Lafcadio Hearn House
Lafcadio Hearn (1850–1904), a British writer of Greek-Irish descent, lived in this house in 1891, during his first year as an English teacher at the Fifth Middle School, the precursor of Kumamoto University. Kumamoto was the second Japanese castle town Hearn was to live in, having spent his first 15 months in Japan in Matsue, in Shimane Prefecture.
The Fifth Middle School had staff accommodations, but Hearn rejected these upon discovering that tatami rooms were unavailable. He rented this house for 11 yen a month, a small fraction of his lavish 200-yen-per-month salary. (Multiply that by 10,000 to get the rough equivalent in today’s currency.)
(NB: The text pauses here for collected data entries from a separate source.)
-- ==== Sys2Proof/Certificates/Slice0/Obligations.lean ====
section
/-! DEFINITION. The statements for the provers, listed in OBLIGATIONS.json. Each is about every state and every operand that
meets its hypotheses; none is about a program, and none depends on the value of a free constant of Config.

A result statement gives the whole next state: what it does not name is as it was (`t = { s with … }`). -/

open Sys2Proof Sys2Proof.Machine

/-! ### The step -/

/-- A step takes the command at the front of the queue and runs it on the state with the rest of the queue. -/
def Obligations.StepRunsTheFrontCommand : Prop :=
  ∀ (c : Instr) (rest : List Instr) (s : State),
    step { s with pending := c :: rest } = exec c { s with pending := rest }

/-- With no command waiting, a step lets time pass; that it does so is the model's choice (log 1). A timer expiry is due
where the unit, frame or slot timer has run down (R50, R133; no slot follows slot 99), where a row's step timer or row timer
has (R7, R9), where a settle run has reached its timeout (R88) or a recipe write its 40 ms (R149, with the strap as it
stands, log 4), where IDLE_LIMIT, which 0 holds off, is reached (R38), and where more than 10 ms have passed within a frame
(R158). With none due, one millisecond passes (R170): every timer has 1 ms less to go, and the strap takes the level that the
board gives it next (log 4). With one due it happens; with several, one of them does, and the counter behind the free order
advances (log 2). -/
def Obligations.EmptyQueueLetsTimePass : Prop :=
  ∀ s : State, s.pending = [] →
    let due : Instr → Prop := fun c =>
      (c = .unitTimer ∧ s.streamer.unitTimer = 0) ∨
      (c = .frameStart ∧ s.firing.frameTimer = 0) ∨
      (c = .slotStart ∧ s.firing.slotTimer = 0 ∧ ∃ k, s.firing.slot = some k ∧ k < 99) ∨
      (∃ i, c = .cureStep i ∧ (s.row i).stepTimer = some 0) ∨
      (∃ i, c = .maxCureExpiry i ∧ (s.row i).state = .curing ∧ (s.row i).rowTimer = some 0) ∨
      (∃ i, c = .demouldExpiry i ∧ (s.row i).state = .opened ∧ (s.row i).rowTimer = some 0) ∨
      (c = .settleRunTimeout ∧ ∃ run, s.weigh.run = some run ∧ run.timeout ≤ elapsed s.clock run.start) ∨
      (c = .recipeWriteComplete s.pins.strap ∧ ∃ w, s.store.write = some w ∧ 40 ≤ elapsed s.clock w.accepted) ∨
      (c = .idleExpiry ∧ s.settings.idleLimit ≠ 0 ∧
        ∃ start, s.regulator.idleTimer = some start ∧ s.settings.idleLimit ≤ elapsed s.clock start / 1000) ∨
      (∃ p bytes at_, c = .frameGapTimeout p ∧ (s.port p).receiver = .inFrame bytes at_ ∧ 10 < elapsed s.clock at_)
    ((∀ c, ¬due c) → ∃ t, step s = .next t ∧
      t = { s with
        clock := s.clock + 1
        pins := { s.pins with
          strap := s.pins.strapAhead.headD s.pins.strap
          strapAhead := s.pins.strapAhead.tail }
        rows := t.rows
        firing := { s.firing with
          frameTimer := s.firing.frameTimer - 1
          slotTimer := s.firing.slotTimer - 1 }
        streamer := { s.streamer with unitTimer := s.streamer.unitTimer - 1 } } ∧
      ∀ i, t.row i = { s.row i with
        rowTimer := (s.row i).rowTimer.map fun ms => ms - 1
        stepTimer := (s.row i).stepTimer.map fun ms => ms - 1 }) ∧
    (∀ c, due c → (∀ other, due other → other = c) → step s = exec c s) ∧
    (∀ c other, due c → due other → other ≠ c →
      ∃ first, due first ∧ step s = exec first { s with raceCount := s.raceCount + 1 })

/-- Every command is answered with a next state, and so is every step: the part has no fault, and the model refuses
nothing. -/
def Obligations.EveryCommandIsAnswered : Prop :=
  (∀ (c : Instr) (s : State), ∃ t, exec c s = .next t) ∧ ∀ s : State, ∃ t, step s = .next t

/-! ### Reset -/

/-- The state after power-up keeps all the laws. -/
def Obligations.ResetStateIsLawful : Prop := State.reset.Lawful

/-- RESET (R1, R145, R146, R151): the blocks return to their reset values, which are those of `State.reset`; a slot keeps its
contents, but for one whose write is in flight, which is cut short; each slot is verified; the lock follows the strap; where a
slot is CORRUPT, STORE_CORRUPT is raised on the records port and the fault flag is set. The model's choices in it: the counter
behind the free order stays (log 2); the levels of the pins and of the interlock inputs stay (log 3); the strap's level comes
with the command and is kept among the pins (log 4); a slot cut short is CORRUPT until it is written (log 8); no reply stands
for the command (log 6), and the slot timer is 0 (log 17). -/
def Obligations.ResetRestoresTheResetValues : Prop :=
  ∀ (strap : Bool) (s : State), ∃ (slots : Vec StoreSlot 8),
    (∀ k, (slots.get k).image =
      if s.store.write.map WriteInFlight.slot = some k then .torn else (s.store.slots.get k).image) ∧
    (∀ k, (slots.get k).image = .erased → (slots.get k).validity = .empty) ∧
    (∀ k, (slots.get k).image = .torn → (slots.get k).validity = .corrupt) ∧
    (∀ k r check, (slots.get k).image = .written r check →
      (slots.get k).validity = if check = Config.recipeCheck r.toBytes then .valid else .corrupt) ∧
    exec (.reset strap) s = .next
      { State.reset with
        pending := s.pending
        raceCount := s.raceCount
        pins := { s.pins with strap := strap }
        extraction := { State.reset.extraction with inputs := s.extraction.inputs }
        store := { slots := slots, lock := if strap then .locked else .unlocked, write := none }
        streamer := { State.reset.streamer with fault := slots.any fun k => k.validity == .corrupt }
        ports := { State.reset.ports with
          records := if slots.any fun k => k.validity == .corrupt then
            { Port.initial with notices := [.storeCorrupt], attention := true } else Port.initial } }

/-! ### The laws that every step keeps -/

/-- Every step keeps the laws of the rows (FREE rows in the freed condition, one row to a shot, one recipe slot named) and
the ranks 1 to the number of rows that are not FREE, without gaps. -/
def Obligations.TableLawsKept : Prop := ∀ s t : State, s.Lawful → step s = .next t → t.TableLaw ∧ t.RankLaw

/-- Every step keeps at most one row in the closed press, with the row timers and close-permit flags that go with it. -/
def Obligations.PressLawKept : Prop := ∀ s t : State, s.Lawful → step s = .next t → t.PressLaw

/-- Every step keeps each cavity slot's sub-states fitting the state of its row. -/
def Obligations.CavityLawKept : Prop := ∀ s t : State, s.Lawful → step s = .next t → t.CavityLaw

/-- Every step keeps the law of the one extraction grant. -/
def Obligations.GrantLawKept : Prop := ∀ s t : State, s.Lawful → step s = .next t → t.GrantLaw
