-- ==== Sys2Proof/Laws/State.lean ====
section
/-! SUPPORT. The field lemmas of the state: what each named update leaves in each field, one lemma per field per update,
all true by `rfl`; and reading back what was written. -/

namespace Sys2Proof.Machine

/-! ### What an update does not touch -/

@[simp] theorem State.setPort_pending (s : State) (p : PortId) (q : Port) : (s.setPort p q).pending = s.pending := rfl
@[simp] theorem State.setPort_clock (s : State) (p : PortId) (q : Port) : (s.setPort p q).clock = s.clock := rfl
@[simp] theorem State.setPort_pins (s : State) (p : PortId) (q : Port) : (s.setPort p q).pins = s.pins := rfl
@[simp] theorem State.setPort_rows (s : State) (p : PortId) (q : Port) : (s.setPort p q).rows = s.rows := rfl
@[simp] theorem State.setPort_regulator (s : State) (p : PortId) (q : Port) :
    (s.setPort p q).regulator = s.regulator := rfl
@[simp] theorem State.setPort_firing (s : State) (p : PortId) (q : Port) : (s.setPort p q).firing = s.firing := rfl
@[simp] theorem State.setPort_weigh (s : State) (p : PortId) (q : Port) : (s.setPort p q).weigh = s.weigh := rfl
@[simp] theorem State.setPort_extraction (s : State) (p : PortId) (q : Port) :
    (s.setPort p q).extraction = s.extraction := rfl
@[simp] theorem State.setPort_recordQueue (s : State) (p : PortId) (q : Port) :
    (s.setPort p q).recordQueue = s.recordQueue := rfl
@[simp] theorem State.setPort_ring (s : State) (p : PortId) (q : Port) : (s.setPort p q).ring = s.ring := rfl
@[simp] theorem State.setPort_streamer (s : State) (p : PortId) (q : Port) :
    (s.setPort p q).streamer = s.streamer := rfl
@[simp] theorem State.setPort_store (s : State) (p : PortId) (q : Port) : (s.setPort p q).store = s.store := rfl
@[simp] theorem State.setPort_settings (s : State) (p : PortId) (q : Port) :
    (s.setPort p q).settings = s.settings := rfl
@[simp] theorem State.setPort_runs (s : State) (p : PortId) (q : Port) : (s.setPort p q).runs = s.runs := rfl
@[simp] theorem State.setPort_reply (s : State) (p : PortId) (q : Port) : (s.setPort p q).reply = s.reply := rfl
@[simp] theorem State.setPort_raceCount (s : State) (p : PortId) (q : Port) :
    (s.setPort p q).raceCount = s.raceCount := rfl

@[simp] theorem State.raise_pending (s : State) (p : PortId) (k : NoticeKind) : (s.raise p k).pending = s.pending := rfl
@[simp] theorem State.raise_clock (s : State) (p : PortId) (k : NoticeKind) : (s.raise p k).clock = s.clock := rfl
@[simp] theorem State.raise_pins (s : State) (p : PortId) (k : NoticeKind) : (s.raise p k).pins = s.pins := rfl
@[simp] theorem State.raise_rows (s : State) (p : PortId) (k : NoticeKind) : (s.raise p k).rows = s.rows := rfl
@[simp] theorem State.raise_regulator (s : State) (p : PortId) (k : NoticeKind) :
    (s.raise p k).regulator = s.regulator := rfl
@[simp] theorem State.raise_firing (s : State) (p : PortId) (k : NoticeKind) : (s.raise p k).firing = s.firing := rfl
@[simp] theorem State.raise_weigh (s : State) (p : PortId) (k : NoticeKind) : (s.raise p k).weigh = s.weigh := rfl
@[simp] theorem State.raise_extraction (s : State) (p : PortId) (k : NoticeKind) :
    (s.raise p k).extraction = s.extraction := rfl
@[simp] theorem State.raise_recordQueue (s : State) (p : PortId) (k : NoticeKind) :
    (s.raise p k).recordQueue = s.recordQueue := rfl
@[simp] theorem State.raise_ring (s : State) (p : PortId) (k : NoticeKind) : (s.raise p k).ring = s.ring := rfl
@[simp] theorem State.raise_streamer (s : State) (p : PortId) (k : NoticeKind) :
    (s.raise p k).streamer = s.streamer := rfl
@[simp] theorem State.raise_store (s : State) (p : PortId) (k : NoticeKind) : (s.raise p k).store = s.store := rfl
@[simp] theorem State.raise_settings (s : State) (p : PortId) (k : NoticeKind) :
    (s.raise p k).settings = s.settings := rfl
@[simp] theorem State.raise_runs (s : State) (p : PortId) (k : NoticeKind) : (s.raise p k).runs = s.runs := rfl
@[simp] theorem State.raise_reply (s : State) (p : PortId) (k : NoticeKind) : (s.raise p k).reply = s.reply := rfl
@[simp] theorem State.raise_raceCount (s : State) (p : PortId) (k : NoticeKind) :
    (s.raise p k).raceCount = s.raceCount := rfl

@[simp] theorem State.setFault_pending (s : State) : (s.setFault).pending = s.pending := rfl
@[simp] theorem State.setFault_clock (s : State) : (s.setFault).clock = s.clock := rfl
@[simp] theorem State.setFault_pins (s : State) : (s.setFault).pins = s.pins := rfl
@[simp] theorem State.setFault_rows (s : State) : (s.setFault).rows = s.rows := rfl
@[simp] theorem State.setFault_regulator (s : State) : (s.setFault).regulator = s.regulator := rfl
@[simp] theorem State.setFault_firing (s : State) : (s.setFault).firing = s.firing := rfl
@[simp] theorem State.setFault_weigh (s : State) : (s.setFault).weigh = s.weigh := rfl
@[simp] theorem State.setFault_extraction (s : State) : (s.setFault).extraction = s.extraction := rfl
@[simp] theorem State.setFault_recordQueue (s : State) : (s.setFault).recordQueue = s.recordQueue := rfl
@[simp] theorem State.setFault_ring (s : State) : (s.setFault).ring = s.ring := rfl
@[simp] theorem State.setFault_store (s : State) : (s.setFault).store = s.store := rfl
@[simp] theorem State.setFault_ports (s : State) : (s.setFault).ports = s.ports := rfl
@[simp] theorem State.setFault_settings (s : State) : (s.setFault).settings = s.settings := rfl
@[simp] theorem State.setFault_runs (s : State) : (s.setFault).runs = s.runs := rfl
@[simp] theorem State.setFault_reply (s : State) : (s.setFault).reply = s.reply := rfl
@[simp] theorem State.setFault_raceCount (s : State) : (s.setFault).raceCount = s.raceCount := rfl
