@[simp] theorem Cavity.giveNote_charge (kind : NoteKind) (n : Nat) (c : Cavity) :
    (c.giveNote kind n).charge = c.charge := by rw [Cavity.giveNote_frame]
@[simp] theorem Cavity.giveNote_chargeRec (kind : NoteKind) (n : Nat) (c : Cavity) :
    (c.giveNote kind n).chargeRec = c.chargeRec := by rw [Cavity.giveNote_frame]
@[simp] theorem Cavity.giveNote_cure (kind : NoteKind) (n : Nat) (c : Cavity) :
    (c.giveNote kind n).cure = c.cure := by rw [Cavity.giveNote_frame]
@[simp] theorem Cavity.giveNote_targetAdj (kind : NoteKind) (n : Nat) (c : Cavity) :
    (c.giveNote kind n).targetAdj = c.targetAdj := by rw [Cavity.giveNote_frame]
@[simp] theorem Cavity.giveNote_acc (kind : NoteKind) (n : Nat) (c : Cavity) :
    (c.giveNote kind n).acc = c.acc := by rw [Cavity.giveNote_frame]
@[simp] theorem Cavity.giveNote_tool (kind : NoteKind) (n : Nat) (c : Cavity) :
    (c.giveNote kind n).tool = c.tool := by rw [Cavity.giveNote_frame]
@[simp] theorem Cavity.giveNote_record (kind : NoteKind) (n : Nat) (c : Cavity) :
    (c.giveNote kind n).record = c.record := by rw [Cavity.giveNote_frame]
@[simp] theorem Cavity.giveNote_frozen (kind : NoteKind) (n : Nat) (c : Cavity) :
    (c.giveNote kind n).frozen = c.frozen := by rw [Cavity.giveNote_frame]

/-! ### Freeing a row (R1, R3, R23) -/

@[simp] theorem State.clearRow_row_self (s : State) (i : Fin 8) : (s.clearRow i).row i = Row.freed := by
  simp [State.clearRow, State.row]

theorem State.clearRow_row_ne (s : State) {i k : Fin 8} (h : i ≠ k) :
    (s.clearRow i).row k = (s.row k).closeRank (s.row i).rank := by
  simp [State.clearRow, State.row, Vec.get_set_ne _ _ h]

/-- A younger row's rank closes up, and nothing else of a row changes. -/
theorem Row.closeRank_eq (g : Nat) (r : Row) :
    r.closeRank (some g) = { r with rank := r.rank.map fun n => if g < n then n - 1 else n } := by
  simp only [Row.closeRank]
  cases hr : r.rank with
  | none => cases r; simp_all
  | some m => simp only [Option.map_some]; split <;> cases r <;> simp_all

@[simp] theorem Row.closeRank_state (g : Option Nat) (r : Row) : (r.closeRank g).state = r.state := by
  unfold Row.closeRank; split <;> [(split <;> rfl); rfl]

/-- Freeing a row is clearing it, with the idle timer started where every row is then FREE. -/
theorem State.freeRow_eq (s : State) (i : Fin 8) :
    s.freeRow i = { s.clearRow i with
      regulator := { s.regulator with
        idleTimer := if ∀ k, k ≠ i → (s.row k).state = .free then some s.clock else s.regulator.idleTimer } } := by
  have hall : (s.clearRow i).allFree = true ↔ ∀ k, k ≠ i → (s.row k).state = .free := by
    rw [State.allFree_iff]
    constructor
    · intro h k hk
      simpa [State.clearRow_row_ne s hk.symm] using h k
    · intro h k
      by_cases hk : i = k
      · subst hk; simp [Row.freed]
      · simpa [State.clearRow_row_ne s hk] using h k (Ne.symm hk)
  by_cases h : ∀ k, k ≠ i → (s.row k).state = .free
  · simp only [State.freeRow, State.tableEmptied, hall.2 h, if_pos h, if_true]
    rfl
  · have : (s.clearRow i).allFree = false := by
      cases hf : (s.clearRow i).allFree with
      | true => exact absurd (hall.1 hf) h
      | false => rfl
    simp only [State.freeRow, State.tableEmptied, this, if_neg h]
    rfl

/-- The freeing condition in the spec's words (R22). -/
theorem Row.freeable_iff (r : Row) : r.freeable = true ↔ r.state = .opened ∧ ∀ j,
    ¬(r.cavities.get j).InTool ∧ ((r.cavities.get j).record = .recorded ∨
      (r.cavities.get j).record = .notDue ∧ (r.cavities.get j).charge ≠ .charged) := by
  simp only [Row.freeable, Bool.and_eq_true, Vec.all_iff, beq_iff_eq]
  refine and_congr_right fun _ => forall_congr' fun j => and_congr ?_ ?_
  · cases h : (r.cavities.get j).tool <;> simp [Cavity.toolCleared, h]
  · cases h : (r.cavities.get j).record <;> simp [Cavity.isRecorded, Cavity.partBearing, h]

/-! ### Due records (R121 to R130) -/

/-- A record enters the ring as its newest, with RING_HIGH where the count rises to 48; nothing else changes. -/
theorem State.enterRing_eq (s : State) (r : PartRecord) :
    s.enterRing r = { s with
      ring := s.ring ++ [r]
      ports := { s.ports with
        records := if s.ring.length = 47 then s.ports.records.raise .ringHigh else s.ports.records } } := by
  simp only [State.enterRing, Config.ringHigh]
  by_cases h : s.ring.length = 47
  · simp [h, State.raise, State.setPort, Ports.set, State.port, Ports.get]
  · have : ¬s.ring.length + 1 = 48 := by omega
    simp [h]

/-- With a free ring slot the record enters the ring and the cavity is RECORDED. -/
theorem State.placeRecord_room {s : State} {i j : Fin 8} (r : PartRecord) (h : s.ring.length < 64) :
    s.placeRecord i j r = (s.modifyCavity i j fun c => { c with record := .recorded }).enterRing r := by
  simp [State.placeRecord, Config.ringSlots, h]

/-- With the ring full the cavity keeps its frozen record and joins the queue. -/
theorem State.placeRecord_full {s : State} {i j : Fin 8} (r : PartRecord) (h : 64 ≤ s.ring.length) :
    s.placeRecord i j r =
      { s.modifyCavity i j (fun c => { c with record := .queued, frozen := some r }) with
        recordQueue := s.recordQueue ++ [(i, j)] } := by
  simp [State.placeRecord, Config.ringSlots, Nat.not_lt.2 h]

/-- The run accounting writes the entry of the row's slot, and raises RUN_COMPLETE where remaining falls to 0. -/
theorem State.accountRun_some (s : State) (k : Fin 8) (v : Verdict) :
    s.accountRun (some k) v = { s with
      runs := s.runs.set k ((s.runs.get k).account v)
      ports := if (s.runs.get k).completes v then
          { s.ports with
            press := s.ports.press.raise .runComplete
            charge := s.ports.charge.raise .runComplete
            records := s.ports.records.raise .runComplete }
        else s.ports } := by
  simp only [State.accountRun]
  split <;> rfl

/-- With the record queue empty, a sent record leaves the ring and nothing else changes. -/
theorem State.recordSent_nil {s : State} (h : s.recordQueue = []) : s.recordSent = { s with ring := s.ring.tail } := by
  simp [State.recordSent, h]

/-! ### The uncleared count (R102, R116) -/

theorem State.lowerUncleared_eq (s : State) :
    s.lowerUncleared = { s with
      extraction := { s.extraction with uncleared := s.extraction.uncleared - 1 }
      ports := { s.ports with
        press := if s.extraction.uncleared = 1 then s.ports.press.raise .toolClear else s.ports.press } } := by
  unfold State.lowerUncleared
  split <;> rfl

/-! ### The platen (R31, R37, R39) -/

theorem Row.clearPermit_eq (r : Row) :
    r.clearPermit = { r with permit := r.permit && !decide (r.state = .charged) } := by
  unfold Row.clearPermit
  split <;> cases r <;> simp_all

/-- Leaving READY raises PLATEN_NOT_READY and clears the permits of CHARGED rows; from another state nothing follows. -/
theorem State.leaveReady_eq (s : State) :
    s.leaveReady = { s with
      rows := if s.regulator.platen = .ready then s.rows.map Row.clearPermit else s.rows
      ports := { s.ports with
        press := if s.regulator.platen = .ready then s.ports.press.raise .platenNotReady else s.ports.press } } := by
  unfold State.leaveReady
  split <;> rfl

/-- The platen enters a state with dwell count 0, leaving READY as R37 gives; nothing else changes. -/
theorem State.enterPlaten_eq (s : State) (p : PlatenState) (recipe : Option (Fin 8)) :
    s.enterPlaten p recipe = { s with
      rows := if s.regulator.platen = .ready then s.rows.map Row.clearPermit else s.rows
      regulator := { s.regulator with platen := p, platenRecipe := recipe, dwell := 0 }
      ports := { s.ports with
        press := if s.regulator.platen = .ready then s.ports.press.raise .platenNotReady else s.ports.press } } := by
  simp only [State.enterPlaten, State.leaveReady_eq]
The house, which has seven large tatami rooms, belonged to Akahoshi Shinsaku, a low-ranking samurai. Inside is a household altar that Hearn persuaded his landlord to make for him. Hearn prayed here every morning; his Glimpses of Unfamiliar Japan (1894) includes a chapter called “The Household Shrine.” There is a desk in the back room where it is thought Hearn worked. He did not produce any books while living here, though Kumamoto did provide subject matter for Out of the East: Reveries and Studies in New Japan (1895) and Kokoro: Hints and Echoes of Japanese Inner Life (1896).
While Hearn was famous to the outside world as an interpreter of Japanese culture during his lifetime, he became famous in Japan only after his collections of ghost stories, or kaidan, were translated into Japanese in the 1920s.